Actualités 4 min de lecture Par Noémie Weber
La Cour suprême autorise Donald Trump à poursuivre le chantier de sa salle de bal à la Maison-Blanche
La Cour suprême des États-Unis a autorisé lundi, par cinq voix contre quatre, la reprise des travaux de la salle de bal voulue par Donald Trump à la Maison-Blanche, sans trancher la légalité du projet contesté par le National Trust for Historic Preservation.
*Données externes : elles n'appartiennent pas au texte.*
-- ==== Sys2Proof/Laws/State.lean ====
section
/-! SUPPORT. One lemma per field per update of State, and the reads of a fixed collection after a write. -/

namespace Sys2Proof

@[simp] theorem Vec.get_set_same {α : Type} {n : Nat} (v : Vector α n) (k : Fin n) (x : α) :
    Vec.get (Vec.set v k x) k = x := by simp [Vec.get, Vec.set]

@[simp] theorem Vec.get_set_ne {α : Type} {n : Nat} (v : Vector α n) (k j : Fin n) (x : α) (h : j ≠ k) :
    Vec.get (Vec.set v k x) j = Vec.get v j := by
  have h' : k.val ≠ j.val := fun e => h (Fin.ext e.symm)
  simp [Vec.get, Vec.set, h']

theorem Vec.get_set {α : Type} {n : Nat} (v : Vector α n) (k j : Fin n) (x : α) :
    Vec.get (Vec.set v k x) j = if j = k then x else Vec.get v j := by
  by_cases h : j = k
  · subst h; simp
  · simp [h]

@[simp] theorem Vec.set_get_self {α : Type} {n : Nat} (v : Vector α n) (k : Fin n) :
    Vec.set v k (Vec.get v k) = v := by simp [Vec.get, Vec.set]

namespace Machine

@[simp] theorem State.withPowered_powered (s : State) (x : Bool) : (s.withPowered x).powered = x := rfl
@[simp] theorem State.withPowered_now (s : State) (x : Bool) : (s.withPowered x).now = s.now := rfl
@[simp] theorem State.withPowered_pins (s : State) (x : Bool) : (s.withPowered x).pins = s.pins := rfl
@[simp] theorem State.withPowered_tables (s : State) (x : Bool) : (s.withPowered x).tables = s.tables := rfl
@[simp] theorem State.withPowered_session (s : State) (x : Bool) : (s.withPowered x).session = s.session := rfl
@[simp] theorem State.withPowered_safety (s : State) (x : Bool) : (s.withPowered x).safety = s.safety := rfl
@[simp] theorem State.withPowered_meters (s : State) (x : Bool) : (s.withPowered x).meters = s.meters := rfl
@[simp] theorem State.withPowered_volumes (s : State) (x : Bool) : (s.withPowered x).volumes = s.volumes := rfl
@[simp] theorem State.withPowered_arms (s : State) (x : Bool) : (s.withPowered x).arms = s.arms := rfl
@[simp] theorem State.withPowered_additive (s : State) (x : Bool) : (s.withPowered x).additive = s.additive := rfl
@[simp] theorem State.withPowered_custody (s : State) (x : Bool) : (s.withPowered x).custody = s.custody := rfl
@[simp] theorem State.withPowered_uport (s : State) (x : Bool) : (s.withPowered x).uport = s.uport := rfl
@[simp] theorem State.withPowered_dport (s : State) (x : Bool) : (s.withPowered x).dport = s.dport := rfl
@[simp] theorem State.withPowered_retention (s : State) (x : Bool) : (s.withPowered x).retention = s.retention := rfl
@[simp] theorem State.withPowered_freeUsed (s : State) (x : Bool) : (s.withPowered x).freeUsed = s.freeUsed := rfl
@[simp] theorem State.withPowered_pending (s : State) (x : Bool) : (s.withPowered x).pending = s.pending := rfl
La Cour suprême des États-Unis a donné lundi son feu vert à la poursuite du chantier de la vaste salle de bal voulue par Donald Trump à la Maison-Blanche. Par cinq voix contre quatre, la plus haute juridiction américaine, à majorité conservatrice, a levé le blocage décidé en appel, permettant à l'administration de continuer les travaux pendant l'examen du recours engagé par le National Trust for Historic Preservation (NTHP).
La décision ne tranche toutefois pas la légalité du projet. Les juges estiment que le gouvernement a de bonnes chances de démontrer que le NTHP ne dispose pas de l'« intérêt à agir » nécessaire pour contester le chantier devant une juridiction fédérale. « Aujourd'hui, nous ne nous prononçons pas sur la légalité du projet du gouvernement pour l'aile Est. Nous concluons seulement que, sur la base des arguments qui nous sont soumis, le gouvernement parviendra probablement à démontrer que le Trust n'a pas d'intérêt à agir pour contester ce projet devant la justice fédérale », précise la décision.
Le recours du NTHP devra donc encore être examiné sur le fond par les juridictions inférieures, une procédure susceptible de durer plusieurs mois, voire des années. En avril, un tribunal fédéral avait ordonné l'arrêt des travaux de la salle de réception tout en permettant la construction d'un bunker souterrain. Le 7 août, une cour d'appel avait confirmé cette décision en estimant que de tels travaux à la Maison-Blanche nécessitaient une autorisation explicite du Congrès.
Donald Trump a salué l'arrêt de la Cour suprême sur Truth Social. « Je suis heureux d'annoncer que la Cour suprême des États-Unis vient de statuer en faveur de la construction de la salle de bal/complexe militaire sans aucune autre réserve, incertitude ou menace », a-t-il affirmé, ajoutant que la décision levait la dernière menace contre ce projet. Cette décision lui permet de poursuivre le chantier dans l'attente d'un jugement sur le fond.
Le NTHP s'est pour sa part déclaré « profondément déçu ». L'organisation souligne que la Cour suprême n'a pas examiné son « argument fondamental : chaque président n'est qu'un responsable temporaire de la Maison du peuple et n'a pas autorité unilatérale pour la détruire et la transformer sans l'approbation du Congrès ». L'association, mandatée par le Congrès pour la préservation des bâtiments historiques, accuse aussi Trump de ne pas avoir respecté les procédures d'enquête publique et de ne pas avoir obtenu l'autorisation du Congrès.
Le projet remonte à octobre 2025, lorsque Donald Trump a fait démolir au bulldozer une aile entière de la Maison-Blanche afin d'y construire une salle de bal pouvant accueillir jusqu'à 1 000 personnes lors de réceptions ou de dîners organisés notamment pour des dignitaires étrangers. Le président affirme que le chantier sera financé par des fonds privés. Selon les médias américains, son coût pourrait toutefois atteindre 600 millions de dollars et reposer en grande partie sur les contribuables.